----- RECORD EXTRACTS -----

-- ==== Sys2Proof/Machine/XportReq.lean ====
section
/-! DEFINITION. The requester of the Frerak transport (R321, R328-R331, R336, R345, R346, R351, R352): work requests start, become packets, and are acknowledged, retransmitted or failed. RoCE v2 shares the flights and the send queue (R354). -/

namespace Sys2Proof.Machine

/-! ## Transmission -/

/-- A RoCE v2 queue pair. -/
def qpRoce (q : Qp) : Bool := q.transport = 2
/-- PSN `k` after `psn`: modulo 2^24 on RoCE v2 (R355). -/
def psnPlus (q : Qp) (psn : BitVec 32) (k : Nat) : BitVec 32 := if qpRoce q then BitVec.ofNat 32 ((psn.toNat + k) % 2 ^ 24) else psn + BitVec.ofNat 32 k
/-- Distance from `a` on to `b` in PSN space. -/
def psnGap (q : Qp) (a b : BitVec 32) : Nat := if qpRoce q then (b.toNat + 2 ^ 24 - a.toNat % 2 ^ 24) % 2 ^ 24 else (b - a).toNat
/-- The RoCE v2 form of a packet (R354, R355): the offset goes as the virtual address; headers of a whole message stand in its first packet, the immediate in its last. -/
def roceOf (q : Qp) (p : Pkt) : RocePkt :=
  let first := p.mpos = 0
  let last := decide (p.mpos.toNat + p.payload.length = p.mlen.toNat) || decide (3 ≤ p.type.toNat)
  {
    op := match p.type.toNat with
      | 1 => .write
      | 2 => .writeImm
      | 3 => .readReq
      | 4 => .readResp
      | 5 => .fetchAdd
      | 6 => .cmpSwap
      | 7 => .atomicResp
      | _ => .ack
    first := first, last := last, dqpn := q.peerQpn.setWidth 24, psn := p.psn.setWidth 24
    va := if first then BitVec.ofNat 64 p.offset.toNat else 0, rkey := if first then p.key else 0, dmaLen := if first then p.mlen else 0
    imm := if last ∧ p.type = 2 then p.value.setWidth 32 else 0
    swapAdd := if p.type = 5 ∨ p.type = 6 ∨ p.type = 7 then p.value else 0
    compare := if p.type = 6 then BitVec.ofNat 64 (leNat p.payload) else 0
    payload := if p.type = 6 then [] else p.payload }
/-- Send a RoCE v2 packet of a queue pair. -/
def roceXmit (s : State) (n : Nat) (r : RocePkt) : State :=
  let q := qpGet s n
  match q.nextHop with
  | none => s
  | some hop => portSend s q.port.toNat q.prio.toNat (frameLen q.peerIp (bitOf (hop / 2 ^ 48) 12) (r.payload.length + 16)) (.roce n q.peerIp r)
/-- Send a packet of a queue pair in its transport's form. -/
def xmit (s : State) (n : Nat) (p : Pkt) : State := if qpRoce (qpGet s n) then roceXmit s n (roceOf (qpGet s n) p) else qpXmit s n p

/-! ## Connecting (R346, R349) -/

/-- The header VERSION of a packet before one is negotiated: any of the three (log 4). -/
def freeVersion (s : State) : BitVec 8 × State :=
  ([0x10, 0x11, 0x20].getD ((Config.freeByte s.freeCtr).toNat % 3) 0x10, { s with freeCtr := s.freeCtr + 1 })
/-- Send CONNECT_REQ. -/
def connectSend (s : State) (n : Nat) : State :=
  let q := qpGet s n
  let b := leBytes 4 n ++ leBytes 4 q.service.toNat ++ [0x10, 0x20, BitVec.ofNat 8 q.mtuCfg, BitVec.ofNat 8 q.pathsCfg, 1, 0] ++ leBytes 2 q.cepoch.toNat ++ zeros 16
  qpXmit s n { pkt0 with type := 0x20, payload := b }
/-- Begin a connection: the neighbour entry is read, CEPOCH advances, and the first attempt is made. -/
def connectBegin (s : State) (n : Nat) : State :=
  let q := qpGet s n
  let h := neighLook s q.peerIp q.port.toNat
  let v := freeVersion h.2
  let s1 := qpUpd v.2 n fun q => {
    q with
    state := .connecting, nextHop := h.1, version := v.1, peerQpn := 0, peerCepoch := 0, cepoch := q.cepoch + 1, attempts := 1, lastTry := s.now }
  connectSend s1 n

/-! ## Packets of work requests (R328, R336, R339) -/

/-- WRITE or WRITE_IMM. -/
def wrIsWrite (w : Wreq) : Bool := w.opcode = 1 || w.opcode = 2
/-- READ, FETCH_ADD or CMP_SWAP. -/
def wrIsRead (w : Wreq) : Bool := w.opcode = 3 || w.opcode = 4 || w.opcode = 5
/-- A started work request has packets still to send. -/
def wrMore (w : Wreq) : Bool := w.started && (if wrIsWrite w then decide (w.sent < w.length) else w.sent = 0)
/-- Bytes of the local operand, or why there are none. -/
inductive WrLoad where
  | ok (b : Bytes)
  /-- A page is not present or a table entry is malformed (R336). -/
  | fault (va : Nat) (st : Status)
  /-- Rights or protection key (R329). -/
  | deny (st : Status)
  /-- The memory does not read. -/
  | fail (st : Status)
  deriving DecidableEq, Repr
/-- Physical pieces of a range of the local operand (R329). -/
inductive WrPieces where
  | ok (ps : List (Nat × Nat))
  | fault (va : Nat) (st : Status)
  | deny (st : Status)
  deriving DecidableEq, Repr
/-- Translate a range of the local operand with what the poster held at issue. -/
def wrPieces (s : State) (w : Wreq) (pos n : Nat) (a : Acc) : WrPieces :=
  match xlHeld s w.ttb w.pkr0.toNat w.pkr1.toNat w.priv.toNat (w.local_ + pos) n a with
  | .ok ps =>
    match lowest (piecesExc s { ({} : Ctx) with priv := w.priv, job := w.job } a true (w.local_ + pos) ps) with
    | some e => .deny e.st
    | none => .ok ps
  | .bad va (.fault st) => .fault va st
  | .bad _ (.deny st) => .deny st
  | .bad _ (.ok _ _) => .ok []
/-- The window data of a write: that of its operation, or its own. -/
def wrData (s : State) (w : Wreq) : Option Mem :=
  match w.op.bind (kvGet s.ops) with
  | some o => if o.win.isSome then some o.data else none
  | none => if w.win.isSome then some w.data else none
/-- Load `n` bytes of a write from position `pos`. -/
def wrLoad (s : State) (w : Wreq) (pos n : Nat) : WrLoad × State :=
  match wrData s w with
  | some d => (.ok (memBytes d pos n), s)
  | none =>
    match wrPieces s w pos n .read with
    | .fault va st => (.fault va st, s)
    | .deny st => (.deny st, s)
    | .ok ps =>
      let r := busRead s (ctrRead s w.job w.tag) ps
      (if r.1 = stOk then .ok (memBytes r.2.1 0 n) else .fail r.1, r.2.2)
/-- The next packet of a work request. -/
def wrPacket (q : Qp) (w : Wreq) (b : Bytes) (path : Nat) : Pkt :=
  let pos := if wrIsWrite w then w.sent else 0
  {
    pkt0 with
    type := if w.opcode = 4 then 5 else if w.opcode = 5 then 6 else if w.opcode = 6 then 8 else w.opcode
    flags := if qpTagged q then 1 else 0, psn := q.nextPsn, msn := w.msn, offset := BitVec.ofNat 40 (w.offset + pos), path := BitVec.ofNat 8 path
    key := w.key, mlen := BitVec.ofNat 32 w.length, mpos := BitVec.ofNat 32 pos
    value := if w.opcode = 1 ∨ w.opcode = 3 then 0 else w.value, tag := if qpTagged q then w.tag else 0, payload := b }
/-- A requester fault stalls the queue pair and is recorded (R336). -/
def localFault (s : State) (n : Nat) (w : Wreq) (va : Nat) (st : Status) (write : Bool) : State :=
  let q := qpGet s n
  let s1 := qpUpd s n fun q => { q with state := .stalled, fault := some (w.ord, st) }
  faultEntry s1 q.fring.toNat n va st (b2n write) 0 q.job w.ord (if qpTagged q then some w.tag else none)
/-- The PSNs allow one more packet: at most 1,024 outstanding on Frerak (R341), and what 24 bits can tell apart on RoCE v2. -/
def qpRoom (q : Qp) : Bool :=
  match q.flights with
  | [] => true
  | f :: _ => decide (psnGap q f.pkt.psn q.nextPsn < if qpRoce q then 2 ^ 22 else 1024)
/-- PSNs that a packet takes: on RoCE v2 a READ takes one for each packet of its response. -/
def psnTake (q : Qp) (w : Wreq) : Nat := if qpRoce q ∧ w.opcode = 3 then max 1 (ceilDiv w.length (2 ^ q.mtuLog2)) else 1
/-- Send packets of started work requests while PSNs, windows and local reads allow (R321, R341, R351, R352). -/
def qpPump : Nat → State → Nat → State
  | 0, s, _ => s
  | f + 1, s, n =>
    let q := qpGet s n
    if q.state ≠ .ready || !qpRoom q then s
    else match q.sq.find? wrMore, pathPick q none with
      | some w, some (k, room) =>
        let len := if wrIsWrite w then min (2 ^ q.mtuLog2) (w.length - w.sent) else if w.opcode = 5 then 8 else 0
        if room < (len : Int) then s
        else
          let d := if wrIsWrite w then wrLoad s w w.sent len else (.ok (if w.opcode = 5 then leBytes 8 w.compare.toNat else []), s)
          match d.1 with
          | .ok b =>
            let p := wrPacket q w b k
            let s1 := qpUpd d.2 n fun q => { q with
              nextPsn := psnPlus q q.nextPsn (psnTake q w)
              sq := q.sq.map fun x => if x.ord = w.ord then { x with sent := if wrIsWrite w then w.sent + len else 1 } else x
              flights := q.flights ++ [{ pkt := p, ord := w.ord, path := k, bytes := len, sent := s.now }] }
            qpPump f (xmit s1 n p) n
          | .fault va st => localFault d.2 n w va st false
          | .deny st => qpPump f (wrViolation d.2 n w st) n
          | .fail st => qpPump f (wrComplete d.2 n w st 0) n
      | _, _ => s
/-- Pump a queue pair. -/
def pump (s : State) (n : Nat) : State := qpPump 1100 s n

-----

■ TASK STATEMENT: Copy range, inclusive: the line holding "if room < (len : Int) then s" to the line holding "nextPsn := psnPlus". Reproduce exactly those lines of the records above and no others.

■ RESULT:
        if room < (len : Int) then s
        else
          let d := if wrIsWrite w then wrLoad s w w.sent len else (.ok (if w.opcode = 5 then leBytes 8 w.compare.toNat else []), s)
          match d.1 with
          | .ok b =>
            let p := wrPacket q w b k
            let s1 := qpUpd d.2 n fun q => { q with
              nextPsn := psnPlus q q.nextPsn (psnTake q w)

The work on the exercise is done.